-- WORK ORDER --
Please copy every line from the following entries in which the word "execGetCapabilities" appears.

-- EXERCISE DATA --

theorem execInputVoltageInRange_canon (s : State) (h_s : State.Canonical s) : ResCanon (execInputVoltageInRange s) := by
  unfold execInputVoltageInRange
  repeat' (first
      | with_reducible assumption | dsimp only | with_reducible refine @ite_canon _ _ _ _ ?_ ?_
      | with_reducible apply resNext | with_reducible apply State_cold_canon
      | (fail_if_no_progress (with_reducible apply canon_mk; with_reducible apply Canon3.of)))

theorem execPwrOkFall_canon (s : State) (h_s : State.Canonical s) : ResCanon (execPwrOkFall s) := by
  unfold execPwrOkFall
  repeat' (first
      | with_reducible assumption | dsimp only | with_reducible apply resNext | with_reducible apply State_cold_canon
      | (fail_if_no_progress (with_reducible apply canon_mk; with_reducible apply Canon3.of)))

theorem State_limitDie_canon (s : State) (p t d : Nat) (h : State.Canonical s) : State.Canonical (s.limitDie p t d) := by
  unfold State.limitDie
  refine ite_canon (State_raise_canon _ _ _ _ _ _ _ h) h

theorem State_limitFloor_canon (s : State) (p : Nat) (floor : Bool) (h_s : State.Canonical s) : State.Canonical (State.limitFloor s p floor) := by
  unfold State.limitFloor
  repeat' (first
      | with_reducible assumption | dsimp only | with_reducible refine @ite_canon _ _ _ _ ?_ ?_
      | with_reducible apply State_raise_canon
      | (fail_if_no_progress (with_reducible apply canon_mk; with_reducible apply Canon3.of)))

theorem State_limitHub_canon (s : State) (t : Nat) (h_s : State.Canonical s) : State.Canonical (State.limitHub s t) := by
  unfold State.limitHub
  repeat' (first
      | with_reducible assumption | dsimp only | with_reducible refine @ite_canon _ _ _ _ ?_ ?_
      | with_reducible apply State_raise_canon
      | (fail_if_no_progress (with_reducible apply canon_mk; with_reducible apply Canon3.of)))

theorem execLimitEvaluation_canon (power : Nat) (temps : Temps) (s : State) (h_s : State.Canonical s) : ResCanon (execLimitEvaluation power temps s) := by
  unfold execLimitEvaluation
  repeat' (first
      | with_reducible assumption | dsimp only | with_reducible refine @ite_canon _ _ _ _ ?_ ?_
      | with_reducible apply resNext | with_reducible apply State_draw_canon | with_reducible apply State_limitDie_canon
      | with_reducible apply State_limitFloor_canon | with_reducible apply State_limitHub_canon
      | (fail_if_no_progress (with_reducible apply canon_mk; with_reducible apply Canon3.of)))

theorem execCclkChangeComplete_canon (d : DieId) (s : State) (h_s : State.Canonical s) : ResCanon (execCclkChangeComplete d s) := by
  unfold execCclkChangeComplete
  repeat' (first
      | with_reducible assumption | dsimp only | with_reducible refine @ite_canon _ _ _ _ ?_ ?_
      | with_reducible apply resNext | (fail_if_no_progress (with_reducible apply canon_mk; with_reducible apply Canon3.of)))

theorem State_switchOff_canon (s : State) (h_s : State.Canonical s) : State.Canonical (State.switchOff s) := by
  unfold State.switchOff
  repeat' (first
      | with_reducible assumption | dsimp only | with_reducible apply State_setPower_canon
      | with_reducible apply State_gearEnd_canon
      | (fail_if_no_progress (with_reducible apply canon_mk; with_reducible apply Canon3.of)))

theorem execThermalTrip_canon (die : Fin 5) (temp : Nat) (s : State) (h_s : State.Canonical s) : ResCanon (execThermalTrip die temp s) := by
  unfold execThermalTrip
  repeat' (first
      | with_reducible assumption | dsimp only | with_reducible refine @ite_canon _ _ _ _ ?_ ?_
      | with_reducible apply resNext | with_reducible apply State_scFatal_canon | with_reducible apply State_switchOff_canon
      | (fail_if_no_progress (with_reducible apply canon_mk; with_reducible apply Canon3.of)))

theorem execRailFault_canon (rail : Byte) (s : State) (h_s : State.Canonical s) : ResCanon (execRailFault rail s) := by
  unfold execRailFault
  repeat' (first
      | with_reducible assumption | dsimp only | with_reducible refine @ite_canon _ _ _ _ ?_ ?_
      | with_reducible apply resNext | with_reducible apply State_scFatal_canon | with_reducible apply State_switchOff_canon
      | (fail_if_no_progress (with_reducible apply canon_mk; with_reducible apply Canon3.of)))

theorem execRef25Loss_canon (s : State) (h_s : State.Canonical s) : ResCanon (execRef25Loss s) := by
  unfold execRef25Loss
  repeat' (first
      | with_reducible assumption | dsimp only | with_reducible refine @ite_canon _ _ _ _ ?_ ?_
      | with_reducible apply resNext | with_reducible apply State_reclock_canon | with_reducible apply State_warm_canon
      | with_reducible apply State_abortLoad_canon
      | (fail_if_no_progress (with_reducible apply canon_mk; with_reducible apply Canon3.of)))

theorem execRef25Return_canon (s : State) (h_s : State.Canonical s) : ResCanon (execRef25Return s) := by
  unfold execRef25Return
  repeat' (first
      | with_reducible assumption | dsimp only | with_reducible refine @ite_canon _ _ _ _ ?_ ?_
      | with_reducible apply resNext | with_reducible apply State_reclock_canon | with_reducible apply State_reapply_canon
      | with_reducible apply State_startUp_canon
      | (fail_if_no_progress (with_reducible apply canon_mk; with_reducible apply Canon3.of)))

theorem execPcieLinkUp_canon (width : Fin 4) (rate : Fin 7) (cfg : HostCfg) (s : State) (h_s : State.Canonical s) : ResCanon (execPcieLinkUp width rate cfg s) := by
  unfold execPcieLinkUp
  repeat' (first
      | with_reducible assumption | dsimp only | with_reducible refine @ite_canon _ _ _ _ ?_ ?_
      | with_reducible apply resNext | (fail_if_no_progress (with_reducible apply canon_mk; with_reducible apply Canon3.of)))

theorem State_setSpdm_canon (s : State) (p : SpdmPath) (x : Spdm) (h_s : State.Canonical s) : State.Canonical (State.setSpdm s p x) := by
  unfold State.setSpdm
  repeat' (first
      | with_reducible assumption | dsimp only | split
      | (fail_if_no_progress (with_reducible apply canon_mk; with_reducible apply Canon3.of)))

theorem State_spdmSigned_canon (s : State) (p : SpdmPath) (code : Nat) (nonce : List Byte) (body : List Word) (h_s : State.Canonical s) : State.Canonical (State.spdmSigned s p code nonce body) := by
  unfold State.spdmSigned
  repeat' (first
      | with_reducible assumption | dsimp only | with_reducible apply State_emit_canon)

theorem State_spdmError_canon (s : State) (p : SpdmPath) (h_s : State.Canonical s) : State.Canonical (State.spdmError s p) := by
  unfold State.spdmError
  repeat' (first
      | with_reducible assumption | with_reducible apply State_spdmSigned_canon)

theorem State_spdmBody_canon (s : State) (p : SpdmPath) (code : Nat) (h_s : State.Canonical s) : State.Canonical (State.spdmBody s p code) := by
  unfold State.spdmBody
  repeat' (first
      | with_reducible assumption | with_reducible apply State_draw_canon | with_reducible apply State_spdmSigned_canon)

theorem State_spdmIf_canon (s : State) (p : SpdmPath) (ok : Spdm → Bool) (f : Spdm → State) (h_s : State.Canonical s) (h_f : ∀ y, State.Canonical (f y)) : State.Canonical (State.spdmIf s p ok f) := by
  unfold State.spdmIf
  repeat' (first
      | with_reducible assumption | with_reducible refine @ite_canon _ _ _ _ ?_ ?_
      | with_reducible apply State_spdmError_canon | with_reducible apply h_f)

theorem execGetVersion_canon (path : SpdmPath) (s : State) (h_s : State.Canonical s) : ResCanon (execGetVersion path s) := by
  unfold execGetVersion
  repeat' (first
      | with_reducible assumption | with_reducible intro _ | with_reducible apply resNext
      | with_reducible apply State_setSpdm_canon | with_reducible apply State_spdmSigned_canon
      | with_reducible apply State_spdmIf_canon)

theorem execGetCapabilities_canon (path : SpdmPath) (s : State) (h_s : State.Canonical s) : ResCanon (execGetCapabilities path s) := by
  unfold execGetCapabilities
  repeat' (first
      | with_reducible assumption | with_reducible intro _ | with_reducible apply resNext
      | with_reducible apply State_setSpdm_canon | with_reducible apply State_spdmSigned_canon
      | with_reducible apply State_spdmIf_canon)

theorem execNegotiateAlgorithms_canon (path : SpdmPath) (s : State) (h_s : State.Canonical s) : ResCanon (execNegotiateAlgorithms path s) := by
  unfold execNegotiateAlgorithms
  repeat' (first
      | with_reducible assumption | with_reducible intro _ | with_reducible apply resNext
      | with_reducible apply State_setSpdm_canon | with_reducible apply State_spdmSigned_canon
      | with_reducible apply State_spdmIf_canon)

theorem execGetDigests_canon (path : SpdmPath) (s : State) (h_s : State.Canonical s) : ResCanon (execGetDigests path s) := by
  unfold execGetDigests
  repeat' (first
      | with_reducible assumption | with_reducible intro _ | with_reducible apply resNext
      | with_reducible apply State_spdmSigned_canon | with_reducible apply State_spdmIf_canon)

theorem execGetCertificate_canon (path : SpdmPath) (slot : Fin 8) (off len : BitVec 16) (s : State) (h_s : State.Canonical s) : ResCanon (execGetCertificate path slot off len s) := by
  unfold execGetCertificate
  repeat' (first
      | with_reducible assumption | with_reducible intro _ | with_reducible apply resNext
      | with_reducible apply State_spdmSigned_canon | with_reducible apply State_spdmIf_canon)

theorem execChallenge_canon (path : SpdmPath) (slot : Fin 8) (nonce : BitVec 256) (s : State) (h_s : State.Canonical s) : ResCanon (execChallenge path slot nonce s) := by
  unfold execChallenge
  repeat' (first
      | with_reducible assumption | with_reducible intro _ | with_reducible apply resNext
      | with_reducible apply State_draw_canon | with_reducible apply State_spdmSigned_canon
      | with_reducible apply State_spdmIf_canon)

theorem execGetMeasurements_canon (path : SpdmPath) (index : Byte) (nonce : BitVec 256) (s : State) (h_s : State.Canonical s) : ResCanon (execGetMeasurements path index nonce s) := by
  unfold execGetMeasurements
  repeat' (first
      | with_reducible assumption | dsimp only | with_reducible intro _ | with_reducible apply resNext
      | with_reducible apply State_spdmSigned_canon | with_reducible apply State_spdmIf_canon)

theorem execKeyExchange_canon (path : SpdmPath) (share : List Byte) (s : State) (h_s : State.Canonical s) : ResCanon (execKeyExchange path share s) := by
  unfold execKeyExchange
  repeat' (first
      | with_reducible assumption | with_reducible intro _ | with_reducible apply resNext
      | with_reducible apply State_draw_canon | with_reducible apply State_setSpdm_canon
      | with_reducible apply State_spdmSigned_canon | with_reducible apply State_spdmIf_canon)

theorem execFinish_canon (path : SpdmPath) (mac : List Byte) (s : State) (h_s : State.Canonical s) : ResCanon (execFinish path mac s) := by
  unfold execFinish
  repeat' (first
      | with_reducible assumption | with_reducible intro _ | with_reducible apply resNext
      | with_reducible apply State_setSpdm_canon | with_reducible apply State_spdmBody_canon
      | with_reducible apply State_spdmIf_canon)

theorem execEndSession_canon (path : SpdmPath) (s : State) (h_s : State.Canonical s) : ResCanon (execEndSession path s) := by
  unfold execEndSession
  repeat' (first
      | with_reducible assumption | with_reducible intro _ | with_reducible apply resNext
      | with_reducible apply State_setSpdm_canon | with_reducible apply State_spdmBody_canon
      | with_reducible apply State_spdmIf_canon)

theorem execKeyUpdate_canon (path : SpdmPath) (s : State) (h_s : State.Canonical s) : ResCanon (execKeyUpdate path s) := by
  unfold execKeyUpdate
  repeat' (first
      | with_reducible assumption | with_reducible intro _ | with_reducible apply resNext
      | with_reducible apply State_setSpdm_canon | with_reducible apply State_spdmBody_canon
      | with_reducible apply State_spdmIf_canon)

theorem execVendorDefinedRequest_canon (path : SpdmPath) (body : List Byte) (s : State) (h_s : State.Canonical s) : ResCanon (execVendorDefinedRequest path body s) := by
  unfold execVendorDefinedRequest
  repeat' (first
      | with_reducible assumption | dsimp only | with_reducible intro _ | with_reducible apply resNext
      | with_reducible apply State_draw_canon | with_reducible apply State_spdmSigned_canon
      | with_reducible apply State_spdmIf_canon
      | (fail_if_no_progress (with_reducible apply canon_mk; with_reducible apply Canon3.of)))

theorem State_respond1_canon (s : State) (p : MbxPath) (type status : Nat) (tag : BitVec 16) (body : List Word) (h_s : State.Canonical s) : State.Canonical (State.respond1 s p type status tag body) := by
  unfold State.respond1
  repeat' (first
      | with_reducible assumption | dsimp only | with_reducible apply State_emit_canon | split
      | (fail_if_no_progress (with_reducible apply canon_mk; with_reducible apply Canon3.of)))

theorem State_serve_canon (s : State) (p : MbxPath) (type : Nat) (tag : BitVec 16) (avail : Bool) (f : State → State × Nat × List Word) (h_s : State.Canonical s) (h_f : ∀ s, State.Canonical s → State.Canonical (f s).1) : State.Canonical (State.serve s p type tag avail f) := by
  unfold State.serve
  repeat' (first
      | with_reducible assumption | dsimp only | with_reducible refine @ite_canon _ _ _ _ ?_ ?_
      | with_reducible apply State_respond1_canon | with_reducible apply h_f)

theorem execGetInfo_canon (p : MbxPath) (tag : BitVec 16) (s : State) (h_s : State.Canonical s) : ResCanon (execGetInfo p tag s) := by
  unfold execGetInfo
  repeat' (first
      | with_reducible assumption | dsimp only | with_reducible intro _ | with_reducible apply resNext
      | with_reducible apply State_serve_canon)

theorem State_openSession_canon (s : State) (sag : Bool) (p : MbxPath) (len : Nat) (h_s : State.Canonical s) : State.Canonical (State.openSession s sag p len).1 := by
  unfold State.openSession
  repeat' (first
      | with_reducible assumption | dsimp only | with_reducible refine @ite_canon_fst _ _ _ _ _ ?_ ?_
      | (fail_if_no_progress (with_reducible apply canon_mk; with_reducible apply Canon3.of)))

theorem State_stage_canon (s : State) (sag : Bool) (p : MbxPath) (off : Nat) (bytes : List Byte) (h_s : State.Canonical s) : State.Canonical (State.stage s sag p off bytes).1 := by
  unfold State.stage
  repeat' (first
      | with_reducible assumption | dsimp only | with_reducible refine @ite_canon_fst _ _ _ _ _ ?_ ?_ | split
      | (fail_if_no_progress (with_reducible apply canon_mk; with_reducible apply Canon3.of)))

theorem execUpdBegin_canon (p : MbxPath) (tag : BitVec 16) (len : Nat) (s : State) (h_s : State.Canonical s) : ResCanon (execUpdBegin p tag len s) := by
  unfold execUpdBegin
  repeat' (first
      | with_reducible assumption | with_reducible intro _ | with_reducible apply resNext
      | with_reducible apply State_serve_canon | with_reducible apply State_openSession_canon)

theorem execUpdData_canon (p : MbxPath) (tag : BitVec 16) (off : Nat) (bytes : List Byte) (s : State) (h_s : State.Canonical s) : ResCanon (execUpdData p tag off bytes s) := by
  unfold execUpdData
  repeat' (first
      | with_reducible assumption | with_reducible intro _ | with_reducible apply resNext
      | with_reducible apply State_serve_canon | with_reducible apply State_stage_canon)

theorem execSagBegin_canon (p : MbxPath) (tag : BitVec 16) (len : Nat) (s : State) (h_s : State.Canonical s) : ResCanon (execSagBegin p tag len s) := by
  unfold execSagBegin
  repeat' (first
      | with_reducible assumption | with_reducible intro _ | with_reducible apply resNext
      | with_reducible apply State_serve_canon | with_reducible apply State_openSession_canon)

-- TASK RESPONSE --
theorem execGetCapabilities_canon (path : SpdmPath) (s : State) (h_s : State.Canonical s) : ResCanon (execGetCapabilities path s) := by
  unfold execGetCapabilities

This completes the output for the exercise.